I have a Premier and a THX (lifetime)

If I get a stream and connect it to my premier, will I be able to remotely access shows off my THX via MRV?

example; if my THX has a show on it I want to watch, can I transfer it to my premier, and watch it (all remotely?)


----------



## bradleys (Oct 31, 2007)

Yes


----------



## PCurry57 (Feb 27, 2012)

The TiVo Stream doesn't connect to your Premiere. You connect it to your router and every TiVo on your network should be available (except wireless TiVo's). I used to use a wireless bridge in my bedroom That mostly worked just fine. In prep for TiVo System for android I pulled a wire through the wall. I may when I move late next month try using my 5Ghz wireless bridge (not TiVo wireless).


----------



## ThAbtO (Apr 6, 2000)

You do not need the stream. The Tivos can transfer/copy/stream to each other. They need to have the Media Access Key, which should be the same as in your tivo.com account. Also, in there, under DVR Preferences, each of your Tivos has 2 checkboxes which should be checked and click Save at the bottom. Then, (if any changes) Force Tivo connections on your Tivos to update.


----------



## bradleys (Oct 31, 2007)

If you have the Stream setup and working with your Premiere, then yes, anything you MRV from your S3 to the Premiere will be available for stream.


----------



## ej42137 (Feb 16, 2014)

As ThAbtO said above, you don't need the Stream for TiVo to TiVo downloading or streaming; the TiVo stream is only needed to stream from a Premiere to a device other than another TiVo, such as an iPad or an Android tablet. The S3 series can't do this even with a stream and the Roamio doesn't need a separate Stream because the Roamio has a Stream built in. Your local cable company may restrict your content in regards to streaming; TWC in my area lets me stream broadcast networks like ABC but not premiums like HBO or cable stations like AMC. Other cable companies have different levels of restriction.


----------



## scsiguy72 (Nov 25, 2003)

Thanks,

I understand going Tivo to Tivo and have been doing that for years. That is not the issue I am asking about.

Specifically what I am asking is this:

I am away from home. I have a show on my series 3 (only)

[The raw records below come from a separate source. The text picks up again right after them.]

-- ==== Sys2Proof/Machine/SowCheck.lean ====
section
/-! DEFINITION. Plane records (R168) and the checks that SOW runs on them (R44 to R50, R118, R122 to R162, R169, R221, R232 to R237). -/

namespace Sys2Proof.Machine

/-! ### Plane records (R168) -/

/-- Bytes [off, off + n) of a record that is given as one number. -/
def recBytes (r off n : Nat) : Nat := bits r (8 * off) (8 * n)

/-- A record's entries of `size` bytes from an offset, but for zero ones. -/
def recEntries (r off size : Nat) : Nat → Table Word
  | 0 => []
  | n + 1 =>
    let v := recBytes r (off + size * n) size
    recEntries r off size n ++ (if v = 0 then [] else [(n, wd v)])

/-- R80, R168: the plane that a record holds. -/
def planeOfRecord (r : Nat) : PlaneSt :=
  { slots := recEntries r 0 8 16, lits := recEntries r 128 8 8, routes := recEntries r 192 8 16, bed := recBytes r 320 1 % 16,
    fpc := recBytes r 324 4 % 16,
    mods := (List.range 16).filterMap fun n => if bits (recBytes r 328 2) n 1 = 1 then some (n, recBytes r (336 + 8 * n) 8) else none }

/-- R168: a plane as a record of 512 bytes. -/
def recordOfPlane (p : PlaneSt) : Nat :=
  let put := fun (t : Table Word) (off : Nat) => (t.map fun e => e.2.toNat * 2 ^ (8 * (off + 8 * e.1))).sum
  put p.slots 0 + put p.lits 128 + put p.routes 192 + p.bed * 2 ^ (8 * 320) + p.fpc * 2 ^ (8 * 324) +
    (p.mods.map fun e => 2 ^ (8 * 328 + e.1) + e.2 * 2 ^ (8 * (336 + 8 * e.1))).sum

/-- R168, R169: the reserved bytes of a record are 0 and its bed number is at most 15. -/
def recordReserved (r : Nat) : Bool :=
  recBytes r 320 1 < 16 && recBytes r 321 3 == 0 && recBytes r 330 6 == 0 && recBytes r 464 48 == 0

/-- R118, R169: every modulus value of a record is in range, and none is given without its mask bit. -/
def recordModuli (r : Nat) : Bool :=
  (List.range 16).all fun n =>
    let q := recBytes r (336 + 8 * n) 8
    if bits (recBytes r 328 2) n 1 = 1 then q != 1 && decide (q < 2 ^ 62) else q == 0

/-! ### One slot (R50) -/

/-- The fields of slot `n`. -/
def PlaneSt.fields (p : PlaneSt) (n : Nat) : SlotFields := slotFieldsOf (p.slotWord n) (p.sideWord n)

/-- The opcode of slot `n`; 0 for an empty slot. -/
def PlaneSt.opcode (p : PlaneSt) (n : Nat) : Nat := bits (p.slotWord n).toNat 24 8

/-- R90: slot `n` is not empty and reads position `pos`. A slot that R48 or R49 rejects reads the positions that its selects name (log entry 113). -/
def PlaneSt.reads (p : PlaneSt) (n pos : Nat) : Bool := p.opcode n != 0 && (slotPositions (p.opcode n) (p.fields n)).contains pos

/-- R49: the opcode is assigned. -/
def opcodeOk (op : Nat) (f : SlotFields) : Bool := (slotOfOpcode op f).isSome

/-- R129, R130, R134 to R147, R150, R154, R159, R233, R234, R236: the formats that an opcode accepts; 0 where it takes none. A CVT whose two
formats may not pair is REASON 7 here, though its source format stands in the extension (log entry 125, DESIGN CHOICE). -/
def formatOk (op : Nat) (f : SlotFields) : Bool :=
  let fmt := fmtOf f
  let int := isIntFmt fmt
  let flt := isVecFloat fmt
  let any := decide (1 ≤ fmt) && decide (fmt ≤ 0x17)
  let wide := fmt != 0x17 && (fmtWidth fmt == some 3 || fmtWidth fmt == some 4 || fmtWidth fmt == some 5)
  if op = 0x08 ∨ op = 0x43 then fmt == 1 || fmt == 3 || fmt == 5
  else if op = 0x09 then int
  else if 0x15 ≤ op ∧ op ≤ 0x18 then any
  else if op = 0x21 then any
  else if op = 0x27 then fmt == 5
  else if 0x10 ≤ op ∧ op ≤ 0x2B then int
  else if 0x30 ≤ op ∧ op ≤ 0x3F then flt
  else if op = 0x40 then
    let read := fun c => if c = 0x0F then 0x0A else c
    let pair := fun c => int_ c || isVecFloat c || c == 0x0A || c == 0x0B || c == 0x0D
    let d := read fmt
    let s := read (bits f.ext.toNat 0 5)
    pair d && pair s && d != s && fmtWidth d == fmtWidth s
  else if op = 0x41 ∨ op = 0x42 then (decide (8 ≤ fmt) && decide (fmt ≤ 0x0F)) || (decide (1 ≤ fmt) && decide (fmt ≤ 4))
  else if op = 0x44 then int || flt
  else if op = 0x50 then wide || fmt == 0x17
  else if op = 0x51 ∨ op = 0x52 ∨ op = 0x53 ∨ op = 0x59 then any
  else if op = 0x56 then int
  else if op = 0x57 ∨ op = 0x58 then int || flt
  else if op = 0x5A then flt
  else if 0x60 ≤ op ∧ op ≤ 0x67 then fmt == 0x17
  else if op = 0x70 then flt || fmt == 0x0A || fmt == 0x0B || fmt == 0x0C || fmt == 0x10 || fmt == 0x12 || fmt == 0x16
  else if op = 0x71 then fmt == 0x0E || fmt == 0x0F
  else if op = 0x72 then flt || fmt == 0x0A || fmt == 0x0B
  else if op = 0x80 ∨ op = 0x81 then wide
  else if op = 0x84 then
    fmt == 5 || fmt == 6 || fmt == 0x17 || (fmt == 7 && decide (11 ≤ bits f.extra.toNat 0 4) && decide (bits f.extra.toNat 0 4 ≤ 13))
  else if 0x90 ≤ op ∧ op ≤ 0x92 then fmt == 0x17
  else fmt == 0
where
  int_ (c : Nat) : Bool := isIntFmt c

/-- R45: the source selects that an opcode takes. -/
def selectsOk (op : Nat) (f : SlotFields) : Bool :=
  let a := f.srcA.toNat
  let b := f.srcB.toNat
  let c := opReadsC op
  a != 7 && b != 7 && (c || (a != 2 && b != 2)) &&
    (if op = 0x03 ∨ op = 0x0C ∨ op = 0x70 ∨ op = 0x71 then a == 0 && b == 1
     else if op = 0x93 then a == 0 && b == 3
     else if op = 0x06 then (decide (3 ≤ b) && decide (b ≤ 6)) || decide (8 ≤ b)
     else if op = 0x72 then b == 3 || decide (8 ≤ b)
     else if op = 0x0F then b == 1 || b == 3
     else opReadsB op || b == 3)

/-- R46: a destination code of a slot of plane `p`. -/
def destOk (p : PlaneSt) (d : Nat) : Bool :=
  if d < 32 then p.reads (d % 16) (d / 16) else (decide (32 ≤ d) && decide (d < 48)) || d == 48 || d == 63

/-- R46: the opcodes that send one result, to dst0 alone. -/
def oneDest (op : Nat) : Bool := op == 0x0A || op == 0x80 || op == 0x82 || op == 0x84 || op == 0x85 || op == 0x86 || op == 0x90 || op == 0x91

/-- R46, R125, R131, R133, R253: the destinations of a slot. -/
def destsOk (p : PlaneSt) (op : Nat) (f : SlotFields) : Bool :=
  let d0 := f.dst0.toNat
  let d1 := f.dst1.toNat
  let toArc := fun d => decide (32 ≤ d) && decide (d < 48) &&
    (fld (Table.getD p.routes (d % 16) 0) 62 2 == 1 || fld (Table.getD p.routes (d % 16) 0) 62 2 == 2)
  destOk p d0 && destOk p d1 && (op != 0x05 || (d0 == 63 && d1 == 63)) && (!oneDest op || d1 == 63) && (op != 0x0E || d0 == 48) &&
    !((op == 0x0F || op == 0x81 || op == 0x83 || op == 0x92) && (toArc d0 || toArc d1))

/-- R48, R127, R128, R145, R151, R154, R157: the tag actions that an opcode allows. -/
def actionOk (op : Nat) (f : SlotFields) : Bool :=
  let t := f.action.toNat
  t < 10 &&
    (if op = 0x05 ∨ op = 0x70 ∨ op = 0x71 ∨ op = 0x74 then t == 0
     else if op = 0x07 ∨ op = 0x72 then t == 2
     else if op = 0x54 ∨ op = 0x55 then decide (t < 6)
     else true)

/-- R122, R149, R159: the opcodes on which G must be 0. -/
def gateRefused (op : Nat) : Bool :=
  op == 0x03 || op == 0x04 || op == 0x07 || op == 0x09 || op == 0x0A || op == 0x0C || op == 0x14 || op == 0x21 || op == 0x33 ||
    (decide (0x63 ≤ op) && decide (op ≤ 0x65)) || (decide (0x70 ≤ op) && decide (op ≤ 0x74))

/-- R44: the bits of MODE, extra and extension that an opcode uses. -/
def sideMask (op : Nat) : Nat × Nat × Nat :=
  if op = 0x0F ∨ op = 0x0B ∨ op = 0x20 ∨ op = 0x38 ∨ op = 0x54 ∨ op = 0x55 then (0, 0, 0x7)
  else if op = 0x08 then (1, 0, 0xFFFF)
  else if op = 0x09 then (0, 7, 0xFFFF)
  else if op = 0x0A ∨ op = 0x0C ∨ op = 0x44 ∨ op = 0x51 then (0, 0xFF, 0)
  else if op = 0x27 then (3, 0, 0)
  else if op = 0x28 ∨ op = 0x29 then (0, 0, 0x7FF)
  else if op = 0x2B ∨ op = 0x47 then (0, 0, 0x3F)
  else if op = 0x40 then (0, 0, 0x1F)
  else if op = 0x41 ∨ op = 0x42 then (0, 0, 0xFF1F)
  else if op = 0x43 then (0, 0, 0x1FF7)
  else if op = 0x45 then (0, 0, 0xF)
  else if 0x60 ≤ op ∧ op ≤ 0x67 then (1, 0, 0xF)
  else if op = 0x70 ∨ op = 0x71 then (1, 1, 0xFF)
  else if op = 0x72 then (1, 1, 0)
  else if op = 0x73 then (0, 3, 0)
  else if op = 0x74 then (0, 0, 0xFFF)
  else if 0x80 ≤ op ∧ op ≤ 0x83 then (0, 0, 0xFFFF)
  else if op = 0x84 then (0, 0x7F, 0xFFFF)
  else if op = 0x85 ∨ op = 0x86 then (0, 0xFF, 0xFFFF)
  else if op = 0x90 then (0, 0xFF, 0)
  else if op = 0x91 ∨ op = 0x92 then (0, 0x80, 0)
  else if op = 0x93 then (0, 0xF, 0x1FFF)
  else (0, 0, 0)

/-- The value uses no bit outside a mask. -/
def within (v mask : Nat) : Bool := v &&& mask == v

/-- R44, R122 to R162, R221, R232 to R237: the side word's unused fields are 0 and its values in range. -/
def sideOk (op : Nat) (f : SlotFields) : Bool :=
  let m := modeOf f
  let x := f.extra.toNat
  let e := f.ext.toNat
  let w := laneWidth ((fmtWidth (fmtOf f)).getD 5)
  let units := if fmtOf f = 0x17 then 16 else 1024 / w
  let mask := sideMask op
  within m mask.1 && within x mask.2.1 && within e mask.2.2 && !(gatedOf f && gateRefused op) &&
    (if op = 0x0F then decide (e ≤ 4)
     else if op = 0x20 then decide (e ≤ 5)
     else if op = 0x38 then decide (e ≤ 6)
     else if op = 0x27 then decide (m ≤ 2)
     else if op = 0x09 then decide (x ≤ 6) && decide (1 ≤ e)
     else if op = 0x28 ∨ op = 0x29 then decide (1 ≤ e / 32) && decide (e / 32 ≤ 32) && decide (e % 32 + e / 32 ≤ w)
     else if op = 0x2B then decide (1 ≤ e) && decide (e ≤ w)
     else if op = 0x44 ∨ op = 0x51 then decide (2 ^ (x + 1) ≤ units)
     else if op = 0x54 ∨ op = 0x55 then decide (1 ≤ e) && decide (e ≤ 5)
     else if op = 0x41 ∨ op = 0x42 then decide (e % 32 < 32 / w)
     else if op = 0x43 then
       let n := bits e 4 4
       decide (e % 8 < n) && decide (2 ≤ n) && decide (n ≤ 8) && decide (n ≤ w) && decide (e / 256 < w)
     else if op = 0x74 then e % 32 == 0
     else if op = 0x84 ∨ op = 0x90 then
       let o := x % 16
       decide (o ≤ (if op = 0x84 then 13 else 14)) && (bits x 4 3 == 0 || o == 9 || o == 10)
     else if op = 0x85 ∨ op = 0x86 then e % 16 == 0
     else if op = 0x93 then decide (x ≤ 9)
     else true)

/-- R50, R169: the REASON of slot `n`, 0 where it passes: opcode, format, selects, destinations, tag action, side word. -/
def slotReason (p : PlaneSt) (n : Nat) : Nat :=
  let op := p.opcode n
  let f := p.fields n
  if op = 0 then (if Table.getD p.slots n 0 = 0 then 0 else 1)
  else if !opcodeOk op f then 1
  else if !formatOk op f then 7
  else if !selectsOk op f then 2
  else if !destsOk p op f then 3
  else if !actionOk op f then 5
  else if !sideOk op f then 6
  else 0

/-! ### Routes and rules that join slots -/

/-- R47: a destination of one of the plane's slots names route entry `q`. -/
def routeNamed (p : PlaneSt) (q : Nat) : Bool :=
  (List.range 16).any fun n => p.opcode n != 0 && ((p.fields n).dst0.toNat == 32 + q || (p.fields n).dst1.toNat == 32 + q)

/-- R47: a route entry of a plane of `cols` x `rows` elements whose records are `at_`. -/
def routeOk (cols rows : Nat) (at_ : Nat → Nat → PlaneSt) (r : Word) : Bool :=
  let x := fld r 57 5
  let y := fld r 52 5
  let slot := fld r 48 4
  let pos := fld r 46 2
  fld r 0 46 == 0 && pos != 3 &&
    (match fld r 62 2 with
     | 0 => decide (x < cols) && decide (y < rows) && (at_ x y).reads slot pos
     | 1 => decide (x < cols) && decide (y ≤ 1) && decide (slot ≤ 7) && pos == 0
     | 2 => x == 0 && y == 0 && slot == 0 && pos == 0
     | _ => decide (x < cols) && decide (y < rows) && (at_ x y).reads slot pos && (at_ x y).opcode slot == 0x71 && pos == 2)

/-- R149: slots `m` and `n` name one accumulator and are not one writer and one reader of it. -/
def accClash (p : PlaneSt) (m n : Nat) : Bool :=
  let isMma := fun k => p.opcode k == 0x70 || p.opcode k == 0x71
  let uses := fun k => isMma k || p.opcode k == 0x72
  uses m && uses n && accOf (p.fields m) == accOf (p.fields n) && isMma m == isMma n

/-- R149: the first slot that names an accumulator again; REASON 10 reports it, the later slot of the two (log entry 126, DESIGN CHOICE). -/
def accReason (p : PlaneSt) : Option Nat := (List.range 16).find? fun n => (List.range n).any fun m => accClash p m n

/-- R235: the bytes of a buffer. -/
def bufSpan (f : SlotFields) : Nat × Nat := (slotBase f, slotBase f + 128 * bufRows f)

/-- R235, R169: a BUFR without its BUFW, then the higher-numbered slot of two buffers that overlap. -/
def bufReason (p : PlaneSt) : Option Nat :=
  (List.range 16).find? (fun n => p.opcode n == 0x86 && (bufwOf p (p.fields n)).isNone) <|>
  (List.range 16).find? fun n => p.opcode n == 0x85 && (List.range n).any fun m =>
    let a := bufSpan (p.fields m)
    let b := bufSpan (p.fields n)
    p.opcode m == 0x85 && a != b && decide (a.1 < b.2) && decide (b.1 < a.2)

/-- R50, R169: the first offence of one element: its REASON and INDEX. -/
def elemReason (cols rows : Nat) (at_ : Nat → Nat → PlaneSt) (r : Nat) (p : PlaneSt) : Option (Nat × Nat) :=
  if !recordReserved r then some (9, 0)
  else if !recordModuli r then some (8, 0)
  else match (List.range 16).find? (fun n => slotReason p n != 0) with
    | some n => some (slotReason p n, n)
    | none =>
      match (List.range 16).find? (fun q => (routeNamed p q || Table.getD p.routes q 0 != 0) &&
          !routeOk cols rows at_ (Table.getD p.routes q 0)) with
      | some q => some (4, q)
      | none =>
        match accReason p with
        | some n => some (10, n)
        | none => (bufReason p).map fun n => (11, n)

/-- R50: the first offence of a plane whose records stand row by row, by row, column and the order within an element: its REASON, column,
row and INDEX. -/
def planeReason (cols rows : Nat) (recs : List Nat) : Option (Nat × Nat × Nat × Nat) :=
  let planes := recs.map planeOfRecord
  let at_ := fun x y => (planes[y * cols + x]?).getD {}
  (List.range (cols * rows)).findSome? fun i =>
    (elemReason cols rows at_ (recs.getD i 0) ((planes[i]?).getD {})).map fun r => (r.1, i % cols, i / cols, r.2)

end Sys2Proof.Machine
end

Can I log in to my stream device and transfer the program from my series 3 to my premiere and then watch it remotely?

I would not be able to directly interact with my series 3 tivo correct?


----------



## moyekj (Jan 24, 2006)

Problem with your scenario is if you are away from home you won't have a way to initiate a transfer from you Series 3 to your Premiere.
That's one advantage of using Slingbox instead for this kind of scenario. With Slingbox attached to Premiere you could initiate the transfer from S3 to Premiere and then watch it as it transfers just as if you were sitting at home in front of Premiere.

Alternatively, if you had all series 4 or later units then you could use TiVo Stream to watch programs from any of them without having to transfer between them. i.e. Ditch the series 3 in favor of series 4 or later.


----------